◆ Exercise goal ◆
From the records below, transcribe exactly the lines that begin at the line with "def State.meshRefuse (s" and end at the line with "(s, acc.2 ++ bs)) (s, [])", both included.
Top of Given records
-- ==== Sys2Proof/Machine/Replies.lean ====
section
/-! DEFINITION. Requests on their way: mesh requests at their target tile (R146, R219, R224, R225), requests at the slices through the
shafts (R226 to R231), replies (R198, R209, R160), and the remote descriptors (R188, R190, R197, R299). -/

namespace Sys2Proof.Machine

/-- A mesh request is on its way to its target tile, or its reply back, along the fixed route (R220). -/
def State.meshPath (s : State) (r : Req) (back : Bool) (tr : Transit) : State × Option Req :=
  match r.src with
  | .tile t _ =>
    if back then s.reqPath t 0 (s.route (s.meshGrid r.tgt) (s.meshGrid t)) tr r
    else s.reqPath r.tgt 0 (s.route (s.meshGrid t) (s.meshGrid r.tgt)) tr r
  | _ => (s, some r)

/-- A request of a tile comes down its shaft; a packet's comes over the ring from its port die. It does so once, however long it then waits at
the slice. -/
def State.downShaft (s : State) (tr : Transit) (r : Req) : State × Option Req :=
  let r' := { r with down := true }
  if r.down then (s, some r)
  else match r.src with
  | .tile t _ => s.reqPath t 1 [] tr r'
  | _ => match s.fab.landings.find? (fun l => decide (l.id = r.chain)) with
    | some l => (s.crossRing (linkFloor l.link) (r.tgt / 64) r.collar (effLevel r.collar 0 (s.reqBark r)) r.data.length, some r')
    | none => (s, some r')

/-! ## At the slices -/

/-- Requests enter the input of slice `n`, request `i` last; it is served by `f` if the arbiter's order has it next (R358). -/
def State.arriveSlice (s : State) (n i : Nat) (kinds : List ReqKind) (tr : Transit) (here : List Nat) (f : State → Req → Loc → State) : State :=
  let s := s.enter n (here ++ [i])
  match s.atSlice n i kinds with
  | some (r, p) =>
    let lv := s.reqLevel n r
    match s.downShaft tr r with
    | (s, some r) =>
      let s := f (s.setReq r) r p
      (if s.stillThere i then s else s.serve (sliceArb n) (.slice n) r.collar lv r.bytes r.src).startDrops
    | (s, none) => s
  | none => s

def execSliceRead (n i : Nat) (tr : Transit) (here : List Nat) (dec : SliceDec) (s : State) : Host.Outcome State Fault Refusal :=
  .next (s.arriveSlice n i [.memRead, .nearFill] tr here fun s r p => s.doRead n p r dec)

def execSliceWrite (n i : Nat) (tr : Transit) (here : List Nat) (dec : SliceDec) (s : State) : Host.Outcome State Fault Refusal :=
  .next (s.arriveSlice n i [.memWrite] tr here fun s r p => (s.decodeBase n p seRMW dec).doWrite n p r dec)

def execSliceFold (n i : Nat) (tr : Transit) (here : List Nat) (dec : SliceDec) (s : State) : Host.Outcome State Fault Refusal :=
  .next (s.arriveSlice n i [.memFold] tr here fun s r p => (s.decodeBase n p seFOLD dec).doFold n p r dec)

/-- A Scent probe (R209, R257): the zero bit of a valid sector, else unknown. A side-line makes it unknown (DEDUCED, log entry 25).
A probe counts as a last use (R212). -/
def execScentProbe (n i : Nat) (tr : Transit) (here : List Nat) (s : State) : Host.Outcome State Fault Refusal :=
  .next (s.arriveSlice n i [.probe] tr here fun s r p =>
    let s := s.mergeFlush n p.set p.line p.sector
    let z := match s.baseSec n p with | some (_, c) => c.valid && c.zero && !c.side | none => false
    (s.setReq { r with stage := .reply, zero := z, status := 0 }).when z fun s => s.lastUse n p r)

/-! ## At a target tile -/

/-- The packets of two mesh requests, or of their replies, share a virtual channel between the same two tiles (R222). -/
def sameChannel (q r : Req) : Bool :=
  (decide (q.kind = .meshRead) || decide (q.kind = .meshWrite)) && decide (q.stage = r.stage) && decide (q.tgt = r.tgt)
    && decide (q.collar < 8) == decide (r.collar < 8)
    && (match q.src, r.src with | .tile a _, .tile b _ => decide (a = b) | _, _ => false)

/-- Packets of one tile to another on one virtual channel arrive in the order sent (R224). The target serves a channel's requests in that
order, and so it sends the replies. -/
def State.meshNext (s : State) (r : Req) : Bool := (s.reqs.takeWhile fun q => decide (q.id ≠ r.id)).all fun q => !sameChannel q r

/-- A refused access leaves the target as it was, which counts it (R146). -/
def State.meshRefuse (s : State) (r : Req) : State :=
  (s.bump Ev.spdRemoteRefuse (.tile r.tgt) 1).setReq { r with stage := .reply, status := 1, data := [] }

/-- A mesh request arrives at its target tile and is served by `f`; a gated bay powers up first (R576). -/
def State.arriveMesh (s : State) (i : Nat) (kind : ReqKind) (kinds : List Nat) (tr : Transit) (f : State → Req → State) : State :=
  match s.req i with
  | none => s
  | some r =>
    if r.kind ≠ kind ∨ r.stage ≠ .toTarget ∨ !s.meshNext r ∨ s.mapHeld then s
    else if s.bayGated (bayOf r.tgt) then s.needBay r.tgt
    else match s.meshPath r false tr with
      | (s, none) => s
      | (s, some r) =>
        if r.segs.all fun g => s.spdAllowed r.tgt (r.addr + g.off) g.len kinds then f s r else s.meshRefuse r

def execMeshReadRequest (i : Nat) (tr : Transit) (errs : List SpdErr) (s : State) : Host.Outcome State Fault Refusal :=
  .next (s.arriveMesh i .meshRead meshRead tr fun s r =>
    let (s, bs) := r.segs.foldl (fun (acc : State × List PB) g =>
      let (s, bs) := acc.1.spdRead r.tgt (r.addr + g.off) g.len 2 errs
      (s, acc.2 ++ bs)) (s, [])
    s.setReq { r with stage := .reply, status := 0, data := bs })

def execMeshWrite (i : Nat) (tr : Transit) (errs : List SpdErr) (s : State) : Host.Outcome State Fault Refusal :=
  .next (s.arriveMesh i .meshWrite meshWriteK tr fun s r =>
    let s := (r.segs.foldl (fun (acc : State × List PB) g =>
      (acc.1.spdWrite r.tgt (r.addr + g.off) (acc.2.take g.len) 4 0 errs, acc.2.drop g.len)) (s, r.data)).1
    s.setReq { r with stage := .reply, status := 0, data := [] })

/-! ## Remote operations (R188, R190, R197) -/

/-- A packet of a tile's descriptor. -/
def State.remPkt (s : State) (t n : Nat) (d : List W64) (typ offset : Nat) (data : List PB) : Packet :=
  { winPkt (dWin d).toNat (offset % 2 ^ 40) data (dCollar d) s.markEpoch with
      typ := typ, src := s.moduleId, etype := if typ = pFOLD then dEtype d else 0, doorbell := dDoorbell d, reqTile := t, reqEngine := n }

/-- A packet of an engine goes down its shaft and over the ring to its port die (R197, R231); lost there, its request waits for a RESP in vain. -/
def State.descend (s : State) (p : Packet) (id : Nat) (tr : Transit) : State :=
  match s.pktPath p.reqTile 1 0 tr p with
  | (s, some p) =>
    let s := match s.routeOf (s.ownPort p) p.dst with
      | some l => s.crossRing (tileDie p.reqTile) (linkFloor l) p.collar (effLevel p.collar 0 0) p.data.length
      | none => s
    s.request p (some id)
  | (s, none) => match s.req id with
    | some r => s.setReq { r with stage := .lost }
    | none => s

/-- Pieces of a run of data for a window: offset, place in the walk, bytes, a multiple of 8 (R397). What a packet writes does not cross a
2 KiB boundary of the window offset; `x` is 2 for a BF16 Fold, whose target is twice its data. Its 8 bytes of data at 8 bytes before a
boundary cannot be divided (log entry 31). -/
def remCut (x : Nat) : Nat → Nat → Nat → Nat → List WPiece
  | 0, _, _, _ => []
  | fuel + 1, addr, walk, len =>
    if len = 0 then []
    else
      let n := min len (max 8 ((2048 - addr % 2048) / x / 8 * 8))
      ⟨addr, walk, n⟩ :: remCut x fuel (addr + x * n) (walk + n) (len - n)

/-- Combine consecutive runs that meet within a 256-byte sector of the window (R197): a packet writes one range, so runs with a gap between
them stay apart (DEDUCED, log entry 31). -/
def joinRuns (x : Nat) : List WPiece → List WPiece
  | [] => []
  | p :: ps =>
    match joinRuns x ps with
    | q :: r => if p.addr + x * p.len = q.addr ∧ q.addr % 256 ≠ 0 then ⟨p.addr, p.walk, p.len + q.len⟩ :: r else p :: q :: r
    | [] => [p]

/-- The runs of a walk as pieces, `len` bytes each. -/
def runsAt (len : Nat) : Nat → List Nat → List WPiece
  | _, [] => []
  | walk, a :: as_ => ⟨a, walk, len⟩ :: runsAt len (walk + len) as_

/-- The packets of all runs. -/
def remCuts (x len walk : Nat) (as_ : List Nat) : List WPiece :=
  (joinRuns x (runsAt len walk as_)).flatMap fun p => remCut x (p.len / 8 + 2) p.addr p.walk p.len

/-- A request that stands for a packet. -/
def State.remReq (s : State) (t n : Nat) (c : Chain) (d : List W64) (idx : Nat) : Req :=
  s.mkReq t n c d idx .remote 0 0 [] []

/-- Send a packet of a descriptor with a request that its RESP answers, or keep it until an index is free. -/
def State.sendPacket (s : State) (t n : Nat) (c : Chain) (d : List W64) (idx : Nat) (p : Packet) (tr : Transit) : State :=
  let id := s.nextReq
  let s := s.issueReq t n (s.remReq t n c d idx)
  match s.req id with
  | some r =>
    if r.stage = .unsent then s.modFab fun f => { f with awaits := f.awaits ++ [⟨p, some id, s.now, some tr⟩] }
    else s.descend { p with reqTag := r.tag } id tr
  | none => s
Bottom of Given records
◆ Task result ◆
def State.meshRefuse (s : State) (r : Req) : State :=
  (s.bump Ev.spdRemoteRefuse (.tile r.tgt) 1).setReq { r with stage := .reply, status := 1, data := [] }

/-- A mesh request arrives at its target tile and is served by `f`; a gated bay powers up first (R576). -/
def State.arriveMesh (s : State) (i : Nat) (kind : ReqKind) (kinds : List Nat) (tr : Transit) (f : State → Req → State) : State :=
  match s.req i with
  | none => s
  | some r =>
    if r.kind ≠ kind ∨ r.stage ≠ .toTarget ∨ !s.meshNext r ∨ s.mapHeld then s
    else if s.bayGated (bayOf r.tgt) then s.needBay r.tgt
    else match s.meshPath r false tr with
      | (s, none) => s
      | (s, some r) =>
        if r.segs.all fun g => s.spdAllowed r.tgt (r.addr + g.off) g.len kinds then f s r else s.meshRefuse r

def execMeshReadRequest (i : Nat) (tr : Transit) (errs : List SpdErr) (s : State) : Host.Outcome State Fault Refusal :=
  .next (s.arriveMesh i .meshRead meshRead tr fun s r =>
    let (s, bs) := r.segs.foldl (fun (acc : State × List PB) g =>
      let (s, bs) := acc.1.spdRead r.tgt (r.addr + g.off) g.len 2 errs
      (s, acc.2 ++ bs)) (s, [])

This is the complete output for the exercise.